После недавнего появления тугныгаков мужчины не решались надолго покидать Нунавак. Вдали от землянок, лишённые силы оберегов, они сами могли стать добычей, но больше опасались за тех, кого бросали беззащитными на стойбищном холме. Кто поднимет камень или копьё против неуязвимого противника? Чья хитрость помешает пожирателям добраться до детей, женщин и стариков? Едва ли тугныгаков отвадят одинокая Канульга и голодные собаки, которых папа оставил в Нунаваке. Однако рано или поздно охотникам пришлось бы уйти. Пустовавшие мясные ямы не оставили им выбора. Зима предстояла тяжёлая.

Мужчины скрылись за холмами, ограждавшими Ровное место, и Стулык заторопилась к Ворчливому ручью. Позвала с собой Анипу, чтобы она выучила её слова. Разговаривать с духами бабушка не умела, но знала, как усмирить слишком уж ветреную погоду – если осенние накаты опрокинут лодку охотников, Утатаун, Илютак, Акива и Тулхи не вернутся. Береговые люди тонули не хуже убитых моржей.

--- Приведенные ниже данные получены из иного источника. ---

-- ==== Sys2Proof/Machine/Health.lean ====
section
/-!
DEFINITION. The health and repair unit (12): reels and dailies (R447 to R449), screen tests (R438 to R441), spare columns
(R69, R441), pod resets (R529), fuses (R443, R444), the built-in programs (R445, R446, R544), and the power port of a pod
(R506, R507).
-/

namespace Sys2Proof.Machine

/-! ### Reels -/

/-- DAILY_HEADER as 32 bytes. -/
def dailyHeader (reel start fin mark cause : Nat) : List Byte :=
  leBytes 32 (reel % 2 ^ 64 + start % 2 ^ 64 * 2 ^ 64 + fin % 2 ^ 64 * 2 ^ 128 + mark % 2 ^ 32 * 2 ^ 192 + cause * 2 ^ 224)

/-- R448: a reel boundary; `chan` is the channel of a REEL_MARK. A bank's corrected reads count afresh (R435), and a pod's passed
test no longer marks it (R442). -/
def Eng.newReel (mark cause : Nat) (chan : Option Nat) (e : Eng) : Eng :=
  let hdr := dailyHeader e.health.reelNumber.toNat e.health.reelStart.toNat e.cue mark cause
  let due := if e.health.reelInterval = 0 then none else some (e.cue + e.health.reelInterval.toNat)
  let stage := { e.stage with banks := e.stage.banks.map fun b => (b.1, { b.2 with corrected := 0 }) }
  { e with
    daily := e.cnt, setDaily := e.setCnt, cnt := [], setCnt := [], stage := stage
    pods := e.pods.map fun d => { d with passed := false }
    health := { e.health with
      reelNumber := e.health.reelNumber + 1, reelStart := BitVec.ofNat 64 e.cue, reelDue := due, header := hdr
      reelLast := some (e.cue, chan) } }

/-- R448: a cause that falls in the cycle of a boundary already made joins it: CAUSE and MARK become those of the causes together. -/
def Eng.joinReel (mark cause : Nat) (chan c0 : Option Nat) (e : Eng) : Eng :=
  let h := leNat e.health.header
  let first := match chan, c0 with
    | some a, some b => decide (a < b)
    | some _, none => true
    | none, _ => false
  let m := if first then mark else fld h 192 32
  let c := if fld h 224 8 = cause then cause else 3
  { e with
    health := { e.health with
      header := dailyHeader (fld h 0 64) (fld h 64 64) (fld h 128 64) m c
      reelLast := some (e.cue, if first then chan else c0) } }

/-- A cause of a reel boundary in this cycle (R447, R448). -/
def Eng.reelBoundary (mark cause : Nat) (chan : Option Nat) (e : Eng) : Eng :=
  match e.health.reelLast with
  | some (t, c0) => if t = e.cue then e.joinReel mark cause chan c0 else e.newReel mark cause chan
  | none => e.newReel mark cause chan

/-- REEL_BOUNDARY_INTERVAL (R447): at the cue value of the interval. -/
def Eng.reelInterval (e : Eng) : Eng := if e.health.reelDue = some e.cue then e.reelBoundary 0 2 none else e

/-! ### The power port of a pod (R506, R507) -/

/-- A pod asks for an offset: it changes only while VREQ equals VACK, and VREQ toggles with it (R506). -/
def Eng.offset (pod v : Nat) (e : Eng) : Eng :=
  let d := e.pod pod
  if d.vreq = d.vack ∧ d.voff ≠ v then
    (e.updPod pod fun d => { d with voff := v, vwant := v, vreq := !d.vreq }).bump 76 1
  else e.updPod pod fun d => { d with vwant := v }

/-- POD_VACK (R506): the rail has settled; an offset that waited is asked for. -/
def Eng.podVack (pod : Nat) (e : Eng) : Eng :=
  let d := e.pod pod
  if pod < 34 ∧ d.vreq ≠ d.vack then (e.updPod pod fun d => { d with vack := d.vreq }).offset pod d.vwant else e

/-- POD_VACK_TIMEOUT (R507). -/
def Eng.podVackTimeout (pod : Nat) (e : Eng) : Eng :=
  if (e.pod pod).vreq ≠ (e.pod pod).vack then e.podFail pod .powerGood 0 else e

/-- POD_PGOOD_FALL (R507). -/
def Eng.pgoodFall (pod : Nat) (e : Eng) : Eng := e.podFault pod .powerGood 0

/-! ### Spare columns (R69, R441) -/

/-- Spare columns of a pod that are neither in service nor bad. -/
def Pod.freeSpares (d : Pod) : List Nat := (List.range 4).filter fun i => !(d.spares.any fun s => s.1 == i) && !d.badSpares.contains i

/-- Logical columns that failing physical columns carry. -/
def Pod.carried (d : Pod) (failing : List Nat) : List Nat :=
  (List.range 128).filter fun c =>
    match d.spares.find? fun s => s.2 == c with
    | some s => failing.contains (128 + s.1)
    | none => failing.contains c

/-- Spare columns that are left once the failing ones are set aside. -/
def Pod.sparesAfter (d : Pod) (failing : List Nat) : List Nat := d.freeSpares.filter fun i => !failing.contains (128 + i)

/-- R441: whether the failures lie in no more physical columns than free spares, and each carried column finds one. -/
def Pod.repairable (d : Pod) (failing : List Nat) : Bool :=
  decide (failing.length ≤ d.freeSpares.length) && decide ((d.carried failing).length ≤ (d.sparesAfter failing).length)

/-- The column map after a repair: the lowest spare left takes the lowest of the columns that failing ones carry, and so on (DESIGN
CHOICE, log entry 156). -/
def Pod.repair (d : Pod) (failing : List Nat) : Pod :=
  let moved := d.carried failing
  { d with
    spares := (d.spares.filter fun s => !moved.contains s.2) ++ (d.sparesAfter failing).zip moved
    badSpares := (d.badSpares ++ (failing.filter fun p => decide (128 ≤ p)).map (· - 128)).eraseDups }

/-- A pod repaired with spare columns; fault code 0x38 for each spare brought into service. -/
def Eng.repairPod (pod : Nat) (failing : List Nat) (e : Eng) : Eng :=
  let used := ((e.pod pod).sparesAfter failing).zip ((e.pod pod).carried failing)
  used.foldl (fun e c => e.logFault 0x38 0 pod (128 + c.1) none false) (e.updPod pod fun d => d.repair failing)

/-! ### Screen tests (R438 to R441) -/

/-- A field of SCREEN_SETTINGS, limited to the same field of SCREEN_LIMITS. -/
def Eng.screenField (e : Eng) (lo : Nat) : Nat := min (fld e.health.screenSettings.toNat lo 8) (fld e.health.screenLimits.toNat lo 8)

/-- The stress of the next test of a pod (R438). -/
def Eng.nextStress (e : Eng) (pod : Nat) : Nat :=
  let s := fld e.health.screenSettings.toNat 24 2
  if s = 0 then (e.pod pod).lastStress % 3 + 1 else s

/-- Whether the pod of a periodic test is on its way to the test. -/
def Eng.turnPending (e : Eng) : Bool := e.health.screenTurn.any fun n => (e.pod n).why == some .screen

/-- SCREEN_SPACING_EXPIRY (R439): the spacing counts from the start of the previous periodic test. -/
def Eng.screenSpacing (e : Eng) : Eng :=
  let n := e.health.screenSpacing.toNat
  if n ≠ 0 ∧ e.health.screenSince + n * 2 ^ 20 ≤ e.cue ∧ !e.turnPending then
    { e with health := { e.health with screenDue := true } }
  else e

/-- SCREEN_TEST_START (R438, R439): at its cue value a pod in OUT begins a test, under the limited value of the field of its stress:
the offset in mV, TCLK in units of 10 MHz, or the rise in °C. A pod rotated out stays so until it is free again (R227). Where no test may
start on it, another is chosen. -/
def Eng.screenStart (pod : Nat) (e : Eng) : Eng :=
  if e.health.screenArmed = some (pod, e.cue) then
    let e := { e with health := { e.health with screenArmed := none } }
    if (e.pod pod).svc = .out ∧ (e.pod pod).task = .idle ∧ !e.droop ∧ ¬ e.place.trans.any (fun t => t.pod == pod) then
      let st := e.nextStress pod
      let v := e.screenField (8 * (st - 1))
      let e := if e.health.screenTurn = some pod ∧ (e.pod pod).why = some .screen then
        { e with health := { e.health with screenTurn := none, screenSince := e.cue } } else e
      let e := { e with health := { e.health with screenNow := e.health.screenNow.filter (· != pod) } }
      let e := e.updPod pod fun d => { d with svc := .screenTest, task := .testing, stress := st, lastStress := st, applied := v }
      e.offset pod (if st = 1 then v / 5 else 0)
    else e.armScreen
  else e

/-- SCREEN_RESULT after a test. -/
def screenResult (old : BitVec 32) (stress : Nat) (pass retired : Bool) (cols : Nat) : BitVec 32 :=
  BitVec.ofNat 32 (min cols 15 + b2n pass * 2 ^ 6 + 2 ^ 7 + stress % 4 * 2 ^ 8 + b2n retired * 2 ^ 10
    + (old.toNat / 2 ^ 16 + 1) % 2 ^ 16 * 2 ^ 16)

/-- A pod is free again: back to nominal voltage, and to a position that waits (R226). -/
def Eng.freeAgain (pod : Nat) (e : Eng) : Eng := ((e.offset pod 0).fillPositions).armScreen

/-- SCREEN_TEST_END (R441, R442): `failing` are the failing physical columns. A pod repaired with spares stays in the test, under
the same stress. -/
def Eng.screenEnd (pod : Nat) (failing : List Nat) (e : Eng) : Eng :=
  let d := e.pod pod
  let bad := failing.eraseDups.filter fun p => decide (p < 132)
  if d.svc = .screenTest ∧ d.task = .testing ∧ d.vreq = d.vack then
    let e := e.bump 48 1
    if bad = [] then
      let e := e.updPod pod fun d => { d with
        svc := .out, task := .idle, tested := true, faulted := false, passed := d.passed || d.faulted, pgood := true, why := none
        applied := 0, screen := screenResult d.screen d.stress true false 0 }
      e.freeAgain pod
    else
      let keep := d.repairable bad
      let e := (e.bump 49 1).logFault 0x40 0 pod 0 none false
      let e := e.updPod pod fun d => { d with screen := screenResult d.screen d.stress false (!keep) bad.length }
      if keep then e.repairPod pod bad else ((e.retirePod pod).offset pod 0).armScreen
  else e

/-- A test in progress is abandoned and counts neither way (R530); the pod is back at nominal voltage. -/
def Eng.abandonTest (pod : Nat) (e : Eng) : Eng :=
  if (e.pod pod).svc = .screenTest then
    (e.updPod pod fun d => { d with
      svc := .out, task := .idle, lastStress := (d.stress + 1) % 3 + 1, tested := false, applied := 0 }).offset pod 0
  else e

/-- A write to SCREEN_NOW; none where it is refused. -/
def Eng.screenNow (v : Nat) (e : Eng) : Option Eng :=
  if v > 33 ∨ (e.pod v).svc = .retired then none
  else some ({ e with health := { e.health with screenNow := some v } }.armScreen)

/-! ### Pod reset (R473, R529) -/

/-- A write to POD_RESET; none where it is refused. -/
def Eng.podReset (v : Nat) (e : Eng) : Option Eng :=
  if v > 33 ∨ (e.pod v).svc = .retired then none
  else
    let e := e.abandonTest v
    let e := { e with health := { e.health with screenArmed := e.health.screenArmed.filter fun a => a.1 != v } }
    let e := e.updPod v fun d => { d with task := .bist }
    let e := if (e.pod v).lpos.isSome then e.pull v else e
    let e := e.updPod v fun d => { d.clear with svc := .out, lpos := none, task := .bist, store := [], fetches := 0, version := 0, why := none }
    some (e.offset v 0)

/-- POD_BIST_DONE (R529): the pod has the current built-in set, and enters OUT or has a pod fault. A pod that was pulled for a pod fault
still waits for a screen test (R428). No pattern runs before the pod's voltage has settled (R506). -/
def Eng.podBistDone (pod : Nat) (failing : List Nat) (e : Eng) : Eng :=
  let d := e.pod pod
  let bad := failing.eraseDups.filter fun p => decide (p < 132)
  if d.svc = .out ∧ d.task = .bist ∧ d.vreq = d.vack then
    if bad = [] ∨ d.repairable bad then
      let e := if bad = [] then e else e.repairPod pod bad
      let e := e.updPod pod fun d => { d with task := .idle, version := e.health.setVersion, pgood := true }
      (e.fillPositions).armScreen
    else (e.updPod pod fun d => { d with version := e.health.setVersion }).podFail pod .clock 0
  else e

/-! ### Spares and fuses (R443, R444) -/

/-- A fuse record as a number: kind 0 spare column, 1 spare bank, 2 fold, 3 retired pod, with its fields. -/
def repairCode (kind a b c : Nat) : Nat := ((kind * 256 + a) * 256 + b) * 256 + c

/-- Every soft repair in effect. -/
def Eng.repairs (e : Eng) : List Nat :=
  (e.pods.zipIdx.flatMap fun d => d.1.spares.map fun s => repairCode 0 d.2 s.1 s.2) ++
    (e.stage.spareMap.map fun b => repairCode 1 (b.1 / 8) (b.1 % 8) b.2) ++
    (e.stage.folds.map fun f => repairCode 2 f.1 f.2 0) ++
    (e.pods.zipIdx.filterMap fun d => if d.1.svc = .retired then some (repairCode 3 d.2 0 0) else none)

/-- Soft repairs that no fuse record holds. -/
def Eng.unburnt (e : Eng) : List Nat := e.repairs.filter fun r => !e.health.fuses.contains r

/-- A write of 1 to REPAIR_COMMIT; none where R444 refuses it. -/
def Eng.repairCommit (e : Eng) : Option Eng :=
  let l := e.unburnt
  if e.health.burning ≠ [] ∨ 96 < e.health.fusesUsed + l.length then none
  else if !e.health.vfuse then some { e with health := { e.health with burnFailed := true } }
  else some { e with health := { e.health with burning := l } }

/-- FUSE_BURN_COMPLETE (R444): the records burnt hold, or the burn failed; either way they are used. -/
def Eng.burnComplete (ok : Bool) (e : Eng) : Eng :=
  let h := e.health
  if h.burning = [] then e
  else { e with health := { h with
    fuses := if ok then h.fuses ++ h.burning else h.fuses
    fusesUsed := h.fusesUsed + h.burning.length, burning := [], burnFailed := !ok } }

/-- A write of 1 to SPARES_EXHAUSTED_ACK; none where R443 refuses it. -/
def Eng.sparesAck (e : Eng) : Option Eng :=
  if !e.health.exPods && !e.health.exBanks then none else some { e with health := { e.health with acked := true } }

/-! ### The built-in programs (R445, R446) -/

/-- A write of 1 to BUILTIN_UPDATE, with whether R445 takes it; a refusal sets CRC_FAIL. -/
def Eng.builtinUpdate (rd : Nat → Byte) (e : Eng) : Bool × Eng :=
  let h := e.health
  let n := h.imgLen.toNat
  let refuse := fun (e : Eng) => (false, { e with health := { h with crcFail := true } })
  if h.updBusy ∨ n = 0 ∨ n > 2 ^ 20 ∨ n % 256 ≠ 0 then refuse e
  else
    let e := e.noteTook [(h.imgBase.toNat, n)]
    if crc32c (rdBytes rd h.imgBase.toNat n) ≠ h.imgCrc.toNat then refuse e else
    let v := BitVec.ofNat 32 (rdNat rd h.imgBase.toNat 4)
    let q := (List.range 34).filter fun n => (e.pod n).svc != .retired
    (true, { e with health := { h with crcFail := false, setVersion := v, updQueue := q, updDone := 0, updBusy := !q.isEmpty } })

/-- BUILTIN_UPDATE_POD_DONE (R445, R446): the pod has loaded the image and run its patterns, at nominal voltage (R506). -/
def Eng.updatePodDone (pod : Nat) (failing : List Nat) (e : Eng) : Eng :=
  let d := e.pod pod
  if d.svc = .out ∧ d.task = .loading ∧ d.vreq = d.vack then
    let e := e.updPod pod fun d => { d with task := .idle, why := none, version := e.health.setVersion }
    let e := if failing = [] then e else e.retirePod pod
    let q := e.health.updQueue.filter fun n => n != pod && (e.pod n).svc != .retired
    let e := { e with health := { e.health with updQueue := q, updDone := e.health.updDone + 1, updBusy := !q.isEmpty } }
    (e.fillPositions).armScreen
  else e

/-! ### Droop and throttle (R539 to R543) -/

/-- DROOP_APPLY (R541, R530): the mask applies, and a test in progress is abandoned; its pod may be free for a position (R226). -/
def Eng.droopApply (e : Eng) : Eng :=
  let e := (List.range 34).foldl (fun e n => e.abandonTest n) e
  let e := { e with health := { e.health with screenArmed := none } }
  ({ e with droop := true }.bump 73 (if e.droop then 0 else 1)).fillPositions

/-- DROOP_LIFT (R542, R530): at a cue that is a multiple of 8. -/
def Eng.droopLift (e : Eng) : Eng := if e.droop ∧ e.cue % 8 = 0 then { e with droop := false }.armScreen else e

/-- THROTTLE_CHANGE (R505, R540): a sample of THROTTLE that agrees with the one before it is taken, and waits for the next multiple of
8 (one command is one sample: DEDUCED, log entry 121). -/
def Eng.throttleChange (level : Nat) (e : Eng) : Eng :=
  if level = e.throttleSeen then { e with throttleNext := some level } else { e with throttleSeen := level }

end Sys2Proof.Machine
end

Стулык, сгорбившись, ходила вдоль ручья. Искала удобное место и вслух ругала себя, будто была худшей из женщин на всю тундру, а больше прочего ругала свой рот, грязный и не способный докричаться до хозяев Верхнего и Нижнего миров. Бабушка пальцами оттягивала себе язык, пачкала его землёй и украдкой поглядывала на Анипу, подмигивала ей, затем принималась с новыми силами поносить себя и укорять в излишней любви к нерпичьему жиру.

– Сколько съела! Пакостный рот, весь развалился! Кто будет его слушать?!

Последние зубы Стулык, как и Кавита с Айвыхаком, потеряла давно, до переселения в Нунавак. А вот Акива решил не дожидаться старости. Ещё до рождения Тулхи он загарпунил и заколол в открытой воде моржа. Подтянул к себе за верёвку и готовился ударить камнем по голове. Если морж не испустил дух, то непременно дёрнет, и верёвку нужно сразу выпустить из рук, иначе тебя опрокинет в море. Акива подумал, что умнее других охотников, и взял её в зубы – сказал себе, что почувствует малейшее движение зверя. К тому же открыть рот проще, чем вовремя разжать кулак. Оказалось, что не проще. Акива остался без части зубов. Но моржа добил и дотянул до берега, а в стойбище, глядя на его косую улыбку, долго не могли оправиться от смеха.

Бабушка продолжала ходить между камнями, ругалась. Опустилась на колени и с громким хлюпом, заставившим Анипу вздрогнуть от отвращения, выплюнула грязный рот прямиком в Ворчливый ручей. Течение подхватило его и унесло прочь, в сторону Прячущихся озёр. Стулык заплакала и вытянула к ручью руки, показывая, что жалеет о своём поступке. Водная старуха сжалилась над ней: пообещала вернуть бабушке рот, а пока одолжила свой, чистый. Стулык поднялась на ноги. Теперь она без труда докричалась до хозяев Верхнего и Нижнего миров. Попросила их заступиться за охотников Нунавака: укротить ветер и ослабить морские накаты.